A tentative, partial, ‘phase one’ trade truce [UPDATE]
The infographic above, tweeted by scholar Ankit Panda, accurately describes some of the events of the week in Washington, D.C.
Chinese vice premier and chief trade negotiator Liú Hè’s 刘鹤 visit to Washington, D.C., has yielded a tentative, partial truce.
The Wall Street Journal reports that the U.S. and China have reached a “Tentative ‘Phase One’ Trade Pact.” The very few details we have so far:
The agreement includes China’s agreement to purchase $40 billion to $50 billion in U.S. agricultural products and a commitment to open itself further to international financial services, Mr. Trump said. The pact that officials are calling a first phase will be finalized in three to five weeks, Mr. Trump said after a meeting with Mr. Liu in the White House.
They cited progress on several other matters, without offering specific details, including the potential for agreement on intellectual property protections and currency manipulation. Mr. Trump’s trade adviser, Robert Lighthizer, also said the president hadn’t decided yet on whether to follow through on additional tariffs set to be imposed in December.
The countries were unable to finish a planned pact to curb currency manipulation, but Treasury Secretary Steven Mnuchin said discussions were “almost complete.” Mr. Trump also cited “good progress” on discussions to prevent the forcible transfer of technology in China.
The most immediate practical impact of this agreement is that tariffs will not go up on October 15, as had been scheduled, CNBC reports. The Washington Post says that “Trump and Chinese President Xi Jinping could meet to finalize such an agreement in Chile at an Asian-Pacific leaders summit in mid-November.” However:
Some China hawks were unimpressed by the agreement.
“It’s basically some purchases and a bunch of fluff because no one in the administration really wants to go through with the tariffs anyway,” said Derek Scissors, a China expert at the American Enterprise Institute…
Friday’s announcement leaves the toughest U.S.-China issues for future negotiations, including Trump’s demands for far-reaching structural changes in the state-directed Chinese economy.

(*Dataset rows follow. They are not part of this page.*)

theorem exec_swMiIntrMask (d : Word) (s : State) :
    exec (.swMiIntrMask d) s = if maskAfterWrite d (s.miReg .intrMask) &&& s.miReg .intr = 0 then
        .next ((s.start.setMiReg .intrMask (maskAfterWrite d (s.miReg .intrMask))).completed none)
      else .next ((s.start.setMiReg .intrMask (maskAfterWrite d (s.miReg .intrMask))).notify.completed none) := by
  by_cases hd : maskAfterWrite d (s.miReg .intrMask) &&& s.miReg .intr = 0#32 <;>
    simp [exec, execSwMiIntrMask, hd]

theorem exec_raise (src : Source) (s : State) :
    exec (.raise src) s =
      .next ((s.start.setMiReg .intr (s.miReg .intr ||| sourceBit src)).notify.completed none) := by
  simp [exec, execRaise]

theorem exec_clear (src : Source) (s : State) :
    exec (.clear src) s =
      .next ((s.start.setMiReg .intr (s.miReg .intr &&& ~~~sourceBit src)).notify.completed none) := by
  simp [exec, execClear]

theorem exec_swViCurrent (d : Word) (s : State) :
    exec (.swViCurrent d) s =
      .next ((s.start.setMiReg .intr (s.miReg .intr &&& ~~~sourceBit .vi)).notify.completed none) := by
  simp [exec, execSwViCurrent]

/-- Every answer of `exec` has one of the shapes of `ExecCase`. -/
theorem exec_case (i : Instr) (s t : State) (h : exec i s = .next t) : ExecCase i s t := by
  have rd : ∀ form r, exec (miRead form r) s = .next t → ExecCase (miRead form r) s t := fun form r h => by
    rw [exec_miRead] at h; cases h; exact .miRead form r rfl rfl
  have rv : ∀ form r, r ≠ .current → exec (viRead form r) s = .next t → ExecCase (viRead form r) s t :=
    fun form r hr h => by rw [exec_viRead _ _ _ hr] at h; cases h; exact .viRead form r hr rfl rfl
  have wv : ∀ d r, (r ≠ .current ∧ r ≠ .vSync ∧ r ≠ .vIntr) → exec (viWrite d r) s = .next t →
      ExecCase (viWrite d r) s t :=
    fun d r hr h => by rw [exec_viWrite _ _ _ hr] at h; cases h; exact .viWrite d r hr rfl rfl
  cases i
  case lwMiMode f => exact rd f .mode h
  case lwMiVersion f => exact rd f .version h
  case lwMiIntr f => exact rd f .intr h
  case lwMiIntrMask f => exact rd f .intrMask h
  case lwViControl f => exact rv f .control (by decide) h
  case lwViDramAddr f => exact rv f .dramAddr (by decide) h
  case lwViHWidth f => exact rv f .hWidth (by decide) h
  case lwViVIntr f => exact rv f .vIntr (by decide) h
  case lwViCurrent f => rw [exec_lwViCurrent] at h; cases h; exact .viCurrent f rfl rfl
  case lwViBurst f => exact rv f .burst (by decide) h
  case lwViVSync f => exact rv f .vSync (by decide) h
  case lwViHSync f => exact rv f .hSync (by decide) h
  case lwViLeap f => exact rv f .leap (by decide) h
  case lwViHStart f => exact rv f .hStart (by decide) h
  case lwViVStart f => exact rv f .vStart (by decide) h
  case lwViVBurst f => exact rv f .vBurst (by decide) h
  case lwViXScale f => exact rv f .xScale (by decide) h
  case lwViYScale f => exact rv f .yScale (by decide) h
  case swMiMode d =>
    rw [exec_swMiMode] at h
    split at h <;> cases h
    · exact .modeDp d rfl ‹_› rfl
    · exact .mode d rfl (Bool.eq_false_of_not_eq_true ‹_›) rfl
  case swMiVersion d => cases h; exact .ignored d (.inl rfl) rfl
  case swMiIntr d => cases h; exact .ignored d (.inr rfl) rfl
  case swMiIntrMask d =>
    rw [exec_swMiIntrMask] at h
    split at h <;> cases h
    · exact .maskQuiet d rfl ‹_› rfl
    · exact .maskNotify d rfl ‹_› rfl
  case swViControl d => exact wv d .control (by decide) h
  case swViDramAddr d => exact wv d .dramAddr (by decide) h
  case swViHWidth d => exact wv d .hWidth (by decide) h
  case swViVIntr d =>
    rw [exec_swViVIntr] at h
    cases hu : arm (s.start.setViReg .vIntr d) with
    | ok u => rw [hu] at h; cases h; exact .vIntr d u rfl hu rfl
    | error a =>
      obtain rfl := (arm_error _ _ hu).1
      rw [hu] at h; cases h; exact .vIntrFault d rfl hu rfl
  case swViCurrent d =>
    rw [exec_swViCurrent] at h; cases h; exact .acknowledge d rfl rfl
  case swViBurst d => exact wv d .burst (by decide) h
  case swViVSync d =>
    rw [exec_swViVSync] at h
    split at h
    · cases h; exact .vSyncSame d rfl ‹_› rfl
    · cases hu : arm ((s.start.retime d).setViReg .vSync d) with
      | ok u => rw [hu] at h; cases h; exact .vSync d u rfl ‹_› hu rfl
      | error a =>
        obtain rfl := (arm_error _ _ hu).1
        rw [hu] at h; cases h; exact .vSyncFault d rfl ‹_› hu rfl
  case swViHSync d => exact wv d .hSync (by decide) h
  case swViLeap d => exact wv d .leap (by decide) h
  case swViHStart d => exact wv d .hStart (by decide) h
  case swViVStart d => exact wv d .vStart (by decide) h
  case swViVBurst d => exact wv d .vBurst (by decide) h
  case swViXScale d => exact wv d .xScale (by decide) h
  case swViYScale d => exact wv d .yScale (by decide) h
  case vbl =>
    rw [exec_vbl] at h
    split at h
    · split at h <;> cases h
      · exact .vblFault rfl ‹_› ‹_› rfl
      · exact .vbl rfl ‹_› ‹_› rfl
    · cases h; exact .vblRefused rfl (Bool.eq_false_of_not_eq_true ‹_›) rfl
  case raise src =>
    rw [exec_raise] at h; cases h; exact .raised src rfl rfl
  case clear src =>
    rw [exec_clear] at h; cases h; exact .cleared src rfl rfl
  case reset tv => cases h; exact .reset tv rfl rfl
  case tick n =>
    rw [exec_tick] at h
    split at h
    · split at h
      · split at h <;> cases h
        · exact .tickFault n rfl ‹_› ‹_› ‹_› rfl
        · exact .tickFire n rfl ‹_› ‹_› ‹_› rfl
      · cases h; exact .tickWait n rfl ‹_› ‹_› rfl
    · cases h; exact .tickNone n rfl (Bool.eq_false_of_not_eq_true ‹_›) rfl
  case dump => cases h; exact .dump rfl rfl
  case quiet q => cases h; exact .quiet q rfl rfl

Also left undecided is “whether [the U.S.] will extend a license allowing Chinese telecommunications company Huawei to continue buying American parts when it expires Nov. 18.”
Nevertheless, the slight lessening of tensions and delay of tariffs was cheered by financial markets, as the Dow Jones rose over 300 points, CNBC notes.
Other news related to U.S.-China trade and technology tensions:
“China has announced a timetable for lifting limits on foreign ownership of some finance businesses, starting with futures traders on Jan. 1, as Beijing tries to make its slowing economy more competitive and efficient,” the AP reports.
“Vietnam has emerged as one of the largest beneficiaries of the trade dispute between Washington and Beijing. Exports to the United States were up 21.5 percent in the first eight months of this year, and several companies including Google parent Alphabet Inc and Nintendo have announced new plans to open facilities in the country,” according to Reuters.
“Global prosperity and peace are at risk if Beijing and Washington do not resolve their conflict soon,” write Kevin Rudd, Helen Clark, and Carl Bildt, the former prime ministers of Australia, New Zealand, and Sweden, in a New York Times op-ed. The authors say their view is shared by former prime ministers and presidents in France, Canada, Italy, the Netherlands, Mexico, and South Korea.
UPDATE, 10/15: What Trump called over the weekend “by far…the greatest and biggest deal ever made for our Great Patriot Farmers in the history of our Country” is in fact exactly what Scott Kennedy of the Center for Strategic and International Studies called it: an “invisible deal.”
A very generic readout from Chinese state media Xinhua says, “the two sides achieved substantial progress…discussed the arrangement for future consultations, and agreed to make joint efforts toward eventually reaching an agreement.”
Bloomberg now reports that even for this limited agreement, “China wants to hold more talks this month to hammer out the details of the ‘phase one’ trade deal touted by Donald Trump before Xi Jinping agrees to sign it.”